Recognizing what is occurring and ending the call immediately if you are speaking to a tech support scammer.

Do not allow unknown and unverified organizations remote access your devices such as your phone or PC.

Make sure you are using the latest version of SUPERAntiSpyware and it is up to date.

If you see a pop-up or you stumble upon a rogue website that is claiming you are infected, have an error, or a Blue Screen of Death go ahead and close your web browser, if needed force it down via the Process Manager. If you cannot do that, reboot your machine.

If you are a victim

File a fraud report with your Bank or Card issuer immediately and stop payment, or see if you can dispute the payment if it has already been made.

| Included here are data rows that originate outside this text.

-- ==== Sys2Proof/Machine/Link.lean ====
section
/-! DEFINITION. The Hall Link Interface: the checks of an arriving frame (R161), the egress arbiter (R164 to R168) and what
placing a frame tells its sender (R116, R132). -/

namespace Sys2Proof.Machine

open Sys2Proof

/-! ### Egress -/

/-- The kind code of an egress frame (Table 8-2). -/
def kindCode : Origin → Byte
  | .program _ => 0x02#8
  | .poll _ _ _ => 0x10#8
  | .bayCommand => 0x13#8
  | .reply => 0x21#8
  | .attention => 0x22#8

/-- The bytes of an egress frame on the link, with the hub's own address as source (R159, R169). -/
def wireBytes (station : Station) (f : EgressFrame) : List Byte :=
  frameBytes f.dest station (kindCode f.origin) f.payload

/-- DEDUCED (log 12). The frames class 3 holds, the one being placed included: a frame leaves its list when it is
placed (R165). -/
def class3Held (h : Hli) : Nat :=
  h.class3.length +
    match h.placing with
    | some f => match f.origin with
      | .reply | .attention => 1
      | .program _ | .poll _ _ _ | .bayCommand => 0
    | none => 0

/-- A POLL counts as placed: it ceases to wait and is outstanding with its 20 ms timer started (R116). -/
def pollOutstanding (rack : Fin 12) (bay : Fin 24) (s : State) : State :=
  s.putRackLive rack { (s.rack rack).live with
    waiting := none
    outstanding := some ⟨bay, s.clock.now + Config.pollTimeoutMs⟩ }

/-- The arbiter tells the sender of a frame that it counts as placed (R165). A POLL whose rack was disabled or re-keyed
meanwhile makes nothing outstanding (R116). -/
def tellSender (o : Origin) (s : State) : State :=
  match o with
  | .poll rack bay valid => if valid then pollOutstanding rack bay s else s
  | .bayCommand => s.withRpl { s.rpl with senderHolds := false }
  | .program _ | .reply | .attention => s

/-- Egress discards +1 (R164, R168). -/
def countDiscard (s : State) : State :=
  s.putLinkCounters { s.hli.counters with discards := satAdd s.hli.counters.discards 1 }

/-- A frame is discarded because the link is DOWN: counted, and placed for its sender (R164). -/
def discardFrame (f : EgressFrame) (s : State) : State :=
  tellSender f.origin (countDiscard s)

/-- The arbiter places the oldest frame of the highest class that holds one, when the link is UP and free (R165). -/
def startPlacing (h : Hli) : Hli :=
  if h.linkUp && h.placing.isNone then
    match h.class1 with
    | f :: rest => { h with placing := some f, class1 := rest }
    | [] =>
      match h.class2 with
      | f :: rest => { h with placing := some f, class2 := rest }
      | [] =>
        match h.class3 with
        | f :: rest => { h with placing := some f, class3 := rest }
        | [] => h
  else h

/-- The class lists with a frame appended to the list of its class (Table 8-4). -/
def enqueue (f : EgressFrame) (h : Hli) : Hli :=
  match f.origin with
  | .program _ => { h with class1 := h.class1 ++ [f] }
  | .poll _ _ _ | .bayCommand => { h with class2 := h.class2 ++ [f] }
  | .reply | .attention => { h with class3 := h.class3 ++ [f] }

/-- A frame is handed to the arbiter: held and placed as the link allows, or discarded while the link is DOWN
(R164, R165). -/
def handOver (f : EgressFrame) (s : State) : State :=
  if s.hli.linkUp then s.withHli (startPlacing (enqueue f s.hli)) else discardFrame f s

/-- A BUSY reply or an ATTENTION is accepted only while class 3 holds fewer than 7 frames (R168). -/
def handOverSpare (f : EgressFrame) (s : State) : State :=
  if class3Held s.hli < Config.class3Capacity - 1 then handOver f s else countDiscard s

/-- The frames of the arbiter that a link going down discards, the one being placed first (R164). -/
def heldFrames (h : Hli) : List EgressFrame :=
  h.placing.toList ++ h.class1 ++ h.class2 ++ h.class3

/-- The frame being placed counts as placed: counted, put on the transmit pair, the next frame begun, and the sender
told (R165; the order of the last two is DEDUCED, log 11). -/
def completePlacing (f : EgressFrame) (s : State) : State :=
  let h := { s.hli with
    placing := none
    counters := { s.hli.counters with transmitted := satAdd s.hli.counters.transmitted 1 }
    lineOut := some (wireBytes s.hli.station f) }
  tellSender f.origin (s.withHli (startPlacing h))

/-- Completes the placing of the frame being placed when it is of the kind asked for; otherwise nothing is placed. -/
def placedWhen (kind : Origin → Bool) (s : State) : State :=
  match s.hli.placing with
  | some f => if kind f.origin then completePlacing f s else s
  | none => s

/-- A POLL of a rack, whichever bay it names. -/
def isPollOf (rack : Fin 12) (f : EgressFrame) : Bool :=
  match f.origin with
  | .poll r _ _ => r == rack
  | .program _ | .bayCommand | .reply | .attention => false

/-- A frame whose POLL no longer counts for its rack (R116). -/
def voidPoll (rack : Fin 12) (f : EgressFrame) : EgressFrame :=
  match f.origin with
  | .poll r b _ => if r = rack then { f with origin := .poll r b false } else f
  | .program _ | .bayCommand | .reply | .attention => f

/-- The POLL of a rack is withdrawn from class 2; one that is being placed goes on but makes nothing outstanding
(R116, R167). -/
def withdrawPoll (rack : Fin 12) (s : State) : State :=
  s.withHli { s.hli with
    class2 := s.hli.class2.filter fun f => !isPollOf rack f
    placing := s.hli.placing.map (voidPoll rack) }

/-! ### Ingress -/

/-- The frame kinds the hub takes (R161). -/
inductive IngressKind where
  | audioUp | bayStatus | dockNotice | mgmtRequest
  deriving DecidableEq, Repr

/-- Why HLI drops an arriving frame (R161). -/
inductive Drop where
  | length | crc | notAddressed | version | kind
  deriving DecidableEq, Repr

/-- HLI's judgement of an arriving frame (R161). -/
inductive Judgement where
  | dropped (why : Drop)
  | accepted (kind : IngressKind) (source : Station) (payload : List Byte)
  deriving DecidableEq, Repr

/-- The kind of an arriving frame by its code, none for every other code (Table 8-2, R161). -/
def ingressKind (code : Nat) : Option IngressKind :=
  if code = 0x01 then some .audioUp
  else if code = 0x11 then some .bayStatus
  else if code = 0x12 then some .dockNotice
  else if code = 0x20 then some .mgmtRequest
  else none

/-- The checks of R161, in order. -/
def judgeFrame (station : Station) (frame : List Byte) : Judgement :=
  let len := wordAt frame 6
  if frame.length < 12 then .dropped .length
  else if frame.length ≠ 12 + len ∨ Config.maxPayload < len then .dropped .length
  else if crcBytes (crc (frame.take (8 + len))) ≠ frame.drop (8 + len) then .dropped .crc
  else if wordAt frame 0 ≠ station.toNat ∧ wordAt frame 0 ≠ Config.groupAddress.toNat then .dropped .notAddressed
  else if byteAt frame 5 / 16 ≠ 1 then .dropped .version
  else match ingressKind (byteAt frame 4) with
    | none => .dropped .kind
    | some k => .accepted k (BitVec.ofNat 16 (wordAt frame 2)) ((frame.drop 8).take len)

/-- The link counters after a dropped frame (R161). -/
def countDrop (why : Drop) (c : LinkCounters) : LinkCounters :=
  match why with
  | .length => { c with lengthErrors := satAdd c.lengthErrors 1 }
  | .crc => { c with crcErrors := satAdd c.crcErrors 1 }
  | .notAddressed => { c with notAddressed := satAdd c.notAddressed 1 }
  | .version => { c with badVersion := satAdd c.badVersion 1 }
  | .kind => { c with unknownKinds := satAdd c.unknownKinds 1 }

/-- Frames received +1 (R161). -/
def countReceived (s : State) : State :=
  s.putLinkCounters { s.hli.counters with received := satAdd s.hli.counters.received 1 }

end Sys2Proof.Machine
end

File a Complaint with the FBIs Internet Crime Complaint Center

Change your passwords to the services the tech support scam artists may have uncovered when they remote accessed your PC.

Remove any remote access software the scam artist may have had you install on your PC.

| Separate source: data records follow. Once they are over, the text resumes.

/-- DOCK_NOTICE of a known tag whose record names no bay, into an EMPTY bay: the record is DOCKED there with its tour
fields, deadline, issue time, short flag and required level cleared and no level; an ISSUED receiver returns to its run's
counts; RETURNED is raised for a STRAY, ISSUED, DUE or OVERDUE record, late for the last two (R95, R123, R70, R110).
A known tag whose record names another bay moves: that bay is emptied as at an undock, with its signals falling and its
active turn ended, and the record takes the new bay with its state, its tour and its counts kept and no event of its own; a
RESERVED one takes its channel and lamp with it (R94, R96, R124). -/
def Obligations.KnownReceiverReturns : Prop :=
  (∀ (s : State) (frame : List Byte) (station : Station) (payload : List Byte) (rack : Fin 12) (b : Fin 24)
    (h : Fin 384) (r : Receiver), Arrives s frame .dockNotice station payload → payload.length = 4 →
    FrameOfRack s station rack → byteAt payload 0 = b.val → tripleAt payload 1 = r.tag.toNat → r.tag ≠ 0#24 →
    let a := bayAddress rack b
    (s.bay a).presence = .empty → s.receiver h = some r → r.bay = none →
    (∀ h' r', s.receiver h' = some r' → r'.tag = r.tag → h' = h) →
    let late := r.phase = .due ∨ r.phase = .overdue
    ∃ t, exec (.dockNotice frame) s = .next t ∧
      t.receiver h = some { r with
        phase := .docked, bay := some a, level := none, tour := none, issueTime := none, deadline := none
        short := false, required := none } ∧
      (∀ h', h' ≠ h → t.receiver h' = s.receiver h') ∧
      (let x := t.bay a
       x.presence = .known h ∧ x.docked = true ∧ x.settle = .dock ∧ x.settleEnds = some (s.clock.now + 1500) ∧
       x.level = none ∧ x.voltage = none ∧ x.ready = false ∧ x.full = false ∧ x.fault = false ∧ x.assign = none) ∧
      (∀ a', a' ≠ a → t.bay a' = { s.bay a' with pending := (t.bay a').pending }) ∧
      (∀ k, (t.tour k) = if r.phase = .issued ∧ r.tour.map TourRef.slot = some k then
        { s.tour k with live := { (s.tour k).live with
            issued := (s.tour k).live.issued - 1, returned := (s.tour k).live.returned + 1 } } else s.tour k) ∧
      t.flt.lateReturns = (if late then min (s.flt.lateReturns + 1) 4294967295 else s.flt.lateReturns) ∧
      t.flt.unknownDocks = s.flt.unknownDocks ∧ t.flt.unplannedTakes = s.flt.unplannedTakes ∧
      EventsTaken ((if late ∨ r.phase = .stray ∨ r.phase = .issued then
          [⟨.returned, s.mge.hubTime, h.val, none, a.val + if late then 32768 else 0⟩] else []) ++
        [⟨.dockedRise, s.mge.hubTime, a.val, none, h.val⟩]) s t ∧
      KeepsAllBut [.bays, .receivers, .tours, .fleetCounters, .sender, .events, .egress] s t) ∧
  ∀ (s : State) (frame : List Byte) (station : Station) (payload : List Byte) (rack : Fin 12) (b : Fin 24)
    (h : Fin 384) (r : Receiver) (left : Fin 288), FleetPaired s → Arrives s frame .dockNotice station payload →
    payload.length = 4 → FrameOfRack s station rack → byteAt payload 0 = b.val →
    tripleAt payload 1 = r.tag.toNat → r.tag ≠ 0#24 →
    let a := bayAddress rack b
    let old := s.bay left
    (s.bay a).presence = .empty → s.receiver h = some r → r.bay = some left →
    ∃ t, exec (.dockNotice frame) s = .next t ∧ t.receiver h = some { r with bay := some a, level := none } ∧
      (let x := t.bay a
       x.presence = .known h ∧ x.docked = true ∧ x.settle = .dock ∧ x.settleEnds = some (s.clock.now + 1500) ∧
       x.level = none ∧ x.voltage = none ∧ x.ready = false ∧ x.full = false ∧ x.fault = false ∧
       x.assign = if r.phase = .reserved then r.tour.map fun ref => ⟨ref.channel, true⟩ else none) ∧
      (let x := t.bay left
       x.presence = .empty ∧ x.level = none ∧ x.voltage = none ∧ x.docked = false ∧ x.ready = false ∧
       x.full = false ∧ x.fault = false ∧ x.settle = .none ∧ x.settleEnds = none ∧ x.assign = none ∧ x.mode = .off) ∧
      (∀ x ∈ (t.sched (rackOf left)).active, x.bay ≠ bayNumber left) ∧
      (∀ a', a' ≠ a → a' ≠ left → (t.bay a').presence = (s.bay a').presence ∧ (t.bay a').level = (s.bay a').level ∧
        (t.bay a').assign = (s.bay a').assign) ∧
      ((∀ x ∈ (s.sched (rackOf left)).active, x.bay ≠ bayNumber left) →
        (∀ h', h' ≠ h → t.receiver h' = s.receiver h') ∧ t.chs = s.chs) ∧
      (let fall (was : Bool) (kind : EventKind) (detail : Nat) : List EventRecord :=
         if was then [⟨kind, s.mge.hubTime, left.val, none, detail⟩] else []
       let level := old.level.getD 0xFFFF
       EventsTaken (fall old.fault .faultFall level ++ fall old.full .fullFall level ++
         fall old.ready .readyFall level ++ fall old.docked .dockedFall h.val ++
         [⟨.dockedRise, s.mge.hubTime, a.val, none, h.val⟩]) s t) ∧
      KeepsAllBut [.bays, .receivers, .sched, .sender, .events, .egress] s t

Typosquatting: Another front of malware attacks

Typosquatting is a type of internet scam that relies on end users making mistakes, such as spelling errors or entering the wrong domain name when entering a websites URL. It is also commonly known as URL Hijacking. There are many motivations for a hijacker to take the Typosquatting approach to deceiving unsuspecting victims:

1) To redirect web traffic to their own or a competitor’s product.

2) Installing malware to infect the user’s machine, typically with ad-hosting pieces of malware.

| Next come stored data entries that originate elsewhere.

-- ==== Sys2Proof/Laws/State.lean ====
section
/-! SUPPORT. One lemma per block per update of the state, and reads after writes of single records. -/

namespace Sys2Proof.Machine

open Sys2Proof
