/-- A tour started in a PLANNED slot with free channels and room in its zone is placed (R49). -/
theorem TourBound.placed (h : TourBound slot p z s t) (placed : ZonesPlaced s)
    (planned : isRunning (s.tour slot) = false)
    (room : (s.zone z).carried + (planEntries p).length ≤ 8) : ZonesPlaced t := by
  have carried := h.carried placed.1 fun c hc => (placed.2.2.2.1 c hc).2
  obtain ⟨counted, capacity, tours, frees, queues⟩ := placed
  obtain ⟨none, noTarget, noPrevious⟩ := (tours slot).2.2.2.2 planned
  have taken (c : Fin 24) : t.channel c ≠ s.channel c → (s.channel c).phase = .free := fun hne => by
    by_contra hf
    exact hne (h.channelAway c fun hm => hf (mem_freeChannels.1 (List.mem_of_mem_take hm)))
  have live : (t.tour slot).live = boundLive s slot p z (t.tour slot).live.channels := congrArg Tour.live h.tour
  have zone : (t.tour slot).live.zone = some z := by rw [live]; rfl
  have prev : (t.tour slot).live.prevZone = Option.none := by rw [live]; rfl
  have target : (t.tour slot).live.target = Option.none := by rw [live]; rfl
  have running : isRunning (t.tour slot) = true := by
    unfold isRunning
    rw [live]
    rfl
  have mine (e : Fin 4) (c : Fin 24) (hc : (t.tour slot).live.channels.get e = some c) : ∃ x,
      p.entries.get e = some x ∧ (freeChannels s)[presentBefore p e]? = some c ∧
      t.channel c = ⟨.tour, some x.program, zoneBit z, (s.channel c).seq⟩ := by
    cases hx : p.entries.get e with
    | none =>
      rw [h.absent e hx, none e] at hc
      cases hc
    | some x =>
      obtain ⟨c', before, channel, value, -⟩ := h.entry e x hx
      obtain rfl := Option.some.inj (hc.symm.trans channel)
      exact ⟨x, rfl, before, value⟩
  have wasFree {e : Fin 4} {c : Fin 24} (hc : (t.tour slot).live.channels.get e = some c) : (s.channel c).phase = .free := by
    obtain ⟨x, -, before, -⟩ := mine e c hc
    exact mem_freeChannels.1 (List.mem_of_getElem? before)
  have theirs (k : Fin 16) (hk : k ≠ slot) (e : Fin 4) (c : Fin 24) (hc : (t.tour k).live.channels.get e = some c) :
      (s.channel c).phase = .tour := by
    rw [h.away k hk] at hc
    exact ((tours k).1 e c hc).1
  refine ⟨h.counted counted, fun y => ?_, fun k => ?_, fun c hc => ?_, fun y w hw => ?_⟩
  · have capacity_ : Config.zoneCapacity = 8 := rfl
    have before := capacity y
    rw [carried y, inSet, zoneBit_getLsbD]
    by_cases hy : z = y
    · subst hy
      simpa [capacity_] using room
    · simpa [hy] using before
  · by_cases hk : k = slot
    · subst hk
      refine ⟨fun e c hc => ?_, by rw [target]; simp, by rw [prev]; simp, fun _ => by rw [zone]; rfl,
        fun hf => by rw [running] at hf; cases hf⟩
      obtain ⟨x, -, before, value⟩ := mine e c hc
      refine ⟨by rw [value], by rw [zone]; rfl, fun y => ?_, fun j f hj => ?_⟩
      · rw [value, zone, prev]
        show (zoneBit z).getLsbD y.val = _
        rw [zoneBit_getLsbD]
        simp
      · have same : j = k := by
          by_contra hne
          have := theirs j hne f c hj
          rw [wasFree hc] at this
          cases this
        subst same
        obtain ⟨y, hy, beforeF, -⟩ := mine f c hj
        refine ⟨rfl, ?_⟩
        obtain ⟨x', hx, before', -⟩ := mine e c hc
        have index : presentBefore p e = presentBefore p f := by
          obtain ⟨i, hi⟩ := List.getElem?_eq_some_iff.1 before'
          obtain ⟨j', hj'⟩ := List.getElem?_eq_some_iff.1 beforeF
          exact (freeChannels_nodup s).getElem_inj_iff.1 (hi.trans hj'.symm)
        have eq := (planEntries_before hx).symm.trans (index ▸ planEntries_before hy)
        exact (congrArg Prod.fst (Option.some.inj eq)).symm
    · obtain ⟨chs, rest⟩ := tours k
      unfold TourPlaced
      rw [h.away k hk]
      refine ⟨fun e c hc => ?_, rest⟩
      obtain ⟨phase, zoned, zones, alone⟩ := chs e c hc
      have notFree : (s.channel c).phase ≠ .free := by rw [phase]; decide
      have same : t.channel c = s.channel c := by_contra fun hne => notFree (taken c hne)
      rw [same]
      refine ⟨phase, zoned, zones, fun j f hj => alone j f ?_⟩
      have hjs : j ≠ slot := fun e => notFree (wasFree (e ▸ hj))
      rwa [h.away j hjs] at hj
  · have same : t.channel c = s.channel c := by
      refine h.channelAway c fun hm => ?_
      rw [h.taken c hm] at hc
      cases hc
    rw [same] at hc ⊢
    exact frees c hc
  · rw [h.queue] at hw
    obtain ⟨waits, zoned, need⟩ := queues y w hw
    have other : w.slot ≠ slot := fun e => by
      rw [e, noTarget] at waits
      cases waits
    rw [h.away _ other]
    exact ⟨waits, zoned, need⟩

end Sys2Proof.Machine
end

section
/-! TOUR START: its checks, its reservations, and O35 (R68 to R70). -/

namespace Sys2Proof.Machine

open Sys2Proof

variable {s t u : State} {slot : Fin 16} {p : Plan} {z : Fin 12} {e : Fin 4} {x : Entry}

/-! ### The checks of R68 -/

/-- The kind of a loaded source. -/
def kindOf (s : State) (i : Fin 48) : Option SourceKind := (s.source i).map fun r => r.config.kind

theorem hasKind_iff {i : Fin 48} {k : SourceKind} : hasKind s i k = true ↔ kindOf s i = some k := by
  unfold hasKind kindOf
  cases s.source i <;> simp

/-- A source is a present VOICE member of a program's effective record. -/
def VoiceIn (s : State) (q : Fin 32) (i : Fin 48) : Prop :=
  ∃ r k m, (s.program q).pendingRec.or (s.program q).installed = some r ∧ r.members.get k = some m ∧
    m.cls = .voice ∧ m.source = i

theorem holdsVoice_iff {q : Fin 32} {i : Fin 48} : holdsVoice s q i = true ↔ VoiceIn s q i := by
  unfold holdsVoice VoiceIn effectiveRecord
  cases (s.program q).pendingRec.or (s.program q).installed with
  | none => simp
  | some r =>
    simp only [Tab.items_eq, List.any_map, List.any_eq_true, List.mem_finRange, true_and, Function.comp_apply,
      Option.some.injEq, exists_eq_left', exists_and_left]
    refine exists_congr fun k => ?_
    cases r.members.get k with
    | none => simp
    | some m => simp [and_comm]

theorem programFree_of_voice {q : Fin 32} {i : Fin 48} (h : VoiceIn s q i) : programFree s q = true ↔
    (s.program q).owner = none ∧ (s.program q).binding = none := by
  obtain ⟨r, -, -, hr, -⟩ := h
  have loaded : programLoaded (s.program q) = true := by
    unfold programLoaded
    cases hp : (s.program q).pendingRec with
    | some _ => simp
    | none =>
      rw [hp, Option.none_or] at hr
      simp [hr]
  simp [programFree, loaded]

/-- Check 4 of R68 for one entry, as the chapter gives it. -/
def EntryReady (s : State) (p : Plan) (e : Fin 4) (x : Entry) : Prop :=
  (s.program x.program).owner = none ∧ (s.program x.program).binding = none ∧
  ∃ r k m, (s.program x.program).pendingRec.or (s.program x.program).installed = some r ∧
    r.members.get k = some m ∧ m.cls = .voice ∧ (e = 0 → m.source = p.guide) ∧
    (e ≠ 0 → x.interpreter = some m.source ∧ kindOf s m.source = some .interpreter)

theorem entryReady_guide_iff (guide : kindOf s p.guide = some .guide) :
    entryReady s p 0 x = true ↔ EntryReady s p 0 x := by
  have voice : entryReady s p 0 x = true ↔ programFree s x.program = true ∧ VoiceIn s x.program p.guide := by
    simp [entryReady, entryVoice, holdsVoice_iff, hasKind_iff, guide]
  rw [voice]
  constructor
  · rintro ⟨free, hv⟩
    obtain ⟨owner, binding⟩ := (programFree_of_voice hv).1 free
    obtain ⟨r, k, m, hr, hm, hc, hs⟩ := hv
    exact ⟨owner, binding, r, k, m, hr, hm, hc, fun _ => hs, fun h => absurd rfl h⟩
  · rintro ⟨owner, binding, r, k, m, hr, hm, hc, hs, -⟩
    have hv : VoiceIn s x.program p.guide := ⟨r, k, m, hr, hm, hc, hs rfl⟩
    exact ⟨(programFree_of_voice hv).2 ⟨owner, binding⟩, hv⟩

3) Freeze the web browser for a fake Tech Support scam, scaring the user into calling a fake tech support number claiming the user has a virus infection. These scams potentially cost the users hundreds of dollars.

4) To steal user information by running a phishing scheme to mimic legitimate website.

5) Making revenue from the user clicking on advertisements (either in plain site or disguised as legitimate search links) on the Typosquat website.

6) To blackmail or strong-arm payment from the company they're Typosquatting in order to force a purchase of the website from the Typosquatter.

A scammer who runs a Typosquat scam typically registers a website address with spelling close to the legitimate websites address. This is typically something simple like omitting a letter, adding a letter, or using a different Top Level Domain. For example if a user wants to go to our website, they may end up typing superaantispyware[dot]com with double a’s. This will end up showing a user a Typosquatting website such as this:

Another type of Typosquat scam would be due to the person improperly typing out the full URL, typing something like google [dot] om , rather than typing google [dot] com. In this instance, the person typing the .om domain would actually be viewing a page hosted on Oman's Top Level Domain, rather than the basic .com domain. In some instances, large corporations will buy up as many associated domains as they can in order to prevent this type of mistake (Google, for example, has variants of their site containing multiple o's and different Top Level Domains); however, not all companies have the foresight and/or money to do this. 

It is easy to avoid falling prey to a Typosquatting scam. Here are a few easy things you can do to prevent this.

1) Never open links in emails from unexpected senders, and exercise caution when visiting sites you're not familiar with.

2) Bookmark your favorite websites so you can easily access them.

3) Use a search engine like Google, Bing, or Yahoo when looking for a specific website if you are unsure about the spelling or if the business' website is the same as their name. Some car dealerships, for example, use dealer names or slogans as their website.

4) Double check the URL you are typing before loading the page

5) Make sure Real-Time Protection is turned on in SUPERAntiSpyware Professional

6) If you are starting a web-based business, consider buying multiple domains that are similar to your primary site to preemptively stop Typosquatters. Most domain registrars will offer bulk rates when you purchase more than one domain at a time.

While this type of attack is somewhat uncommon by today's standards, it still happens every once in a while. By practicing safe browsing habits, keeping your web browsers up-to-date, and running regular scans of your machine, you should not be impacted by most of these types of attacks.